Items from a data source:
= = = = =
-- ==== Sys2Proof/Laws/PerInstr.lean ====
section
/-! SUPPORT. Per-instruction statements. EncodingRow: the word of a command is selected by the row of spec/30_encoding.md R76
that has its mnemonic. -/

namespace Sys2Proof.Laws.EncodingRow

/-- Some row of the match and mask table with the command's mnemonic selects the command's word (R76). -/
def Statement (i : Instr) : Prop := ∃ r ∈ opcodeRows, r.mnemonic = mnemonicOf i ∧ r.selects (encode i) = true

/-- A row found by its place in the table. -/
theorem of_row {i : Instr} (k : Fin opcodeRows.length) (hm : (opcodeRows.get k).mnemonic = mnemonicOf i)
    (hs : encode i &&& (opcodeRows.get k).maskBits = (opcodeRows.get k).matchBits) : Statement i :=
  ⟨opcodeRows.get k, List.get_mem _ _, hm, by simpa [OpcodeRow.selects] using hs⟩

/-- Masking a word of format C masks each of its fields. -/
theorem masked {op mop wop : BitVec 4} {a ma wa : BitVec 12} {f mf wf : BitVec 32} {mask want : CmdWord}
    (hmask : mask = mop ++ ma ++ mf) (hwant : want = wop ++ wa ++ wf) (hop : op &&& mop = wop) (ha : a &&& ma = wa)
    (hf : f &&& mf = wf) : formatC op a f &&& mask = want := by
  rw [formatC, hmask, hwant, BitVec.and_append, BitVec.and_append, hop, ha, hf]

/-- The mask of a field's must-be-zero top bits keeps nothing of an operand below them. -/
theorem operand_masked {m n : Nat} (top : BitVec m) (x : BitVec n) : (0#m ++ x) &&& (top ++ 0#n) = 0#m ++ 0#n := by
  rw [BitVec.and_append, BitVec.zero_and, BitVec.and_zero]

theorem clr : Statement .clr := of_row ⟨0, by decide⟩ rfl (by decide)

theorem leaf (sym : Symbol) (freq : Freq) : Statement (.leaf sym freq) :=
  of_row ⟨1, by decide⟩ rfl
    (masked (mop := 0xF#4) (ma := 0xF#4 ++ 0#8) (mf := 0#32) (by decide) (by decide) rfl (operand_masked _ _) BitVec.and_zero)

theorem xmin : Statement .xmin := of_row ⟨2, by decide⟩ rfl (by decide)

theorem size : Statement .size := of_row ⟨3, by decide⟩ rfl (by decide)

theorem merge : Statement .merge := of_row ⟨4, by decide⟩ rfl (by decide)

theorem build : Statement .build := of_row ⟨5, by decide⟩ rfl (by decide)

theorem dbit (v : StreamElem) : Statement (.dbit v) :=
  of_row ⟨6, by decide⟩ rfl
    (masked (mop := 0xF#4) (ma := 0xF#4 ++ 0#8) (mf := 0xFFFFFFFF#32) (by decide) (by decide) rfl (operand_masked _ _) rfl)

theorem dend : Statement .dend := of_row ⟨7, by decide⟩ rfl (by decide)

theorem stat : Statement .stat := of_row ⟨8, by decide⟩ rfl (by decide)

theorem node (idx : NodeIdx) : Statement (.node idx) :=
  of_row ⟨9, by decide⟩ rfl
    (masked (mop := 0xF#4) (ma := 0x7#3 ++ 0#9) (mf := 0xFFFFFFFF#32) (by decide) (by decide) rfl (operand_masked _ _) rfl)

end Sys2Proof.Laws.EncodingRow
end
= = = = =
* THE TASK:
Only the lines above from the line with "word (R76). -/" to the line with "its fields. -/", those two lines included, should be reproduced exactly.

* ANSWER TO THE PROBLEM:
/-- Some row of the match and mask table with the command's mnemonic selects the command's word (R76). -/
def Statement (i : Instr) : Prop := ∃ r ∈ opcodeRows, r.mnemonic = mnemonicOf i ∧ r.selects (encode i) = true

/-- A row found by its place in the table. -/
theorem of_row {i : Instr} (k : Fin opcodeRows.length) (hm : (opcodeRows.get k).mnemonic = mnemonicOf i)
    (hs : encode i &&& (opcodeRows.get k).maskBits = (opcodeRows.get k).matchBits) : Statement i :=
  ⟨opcodeRows.get k, List.get_mem _ _, hm, by simpa [OpcodeRow.selects] using hs⟩

/-- Masking a word of format C masks each of its fields. -/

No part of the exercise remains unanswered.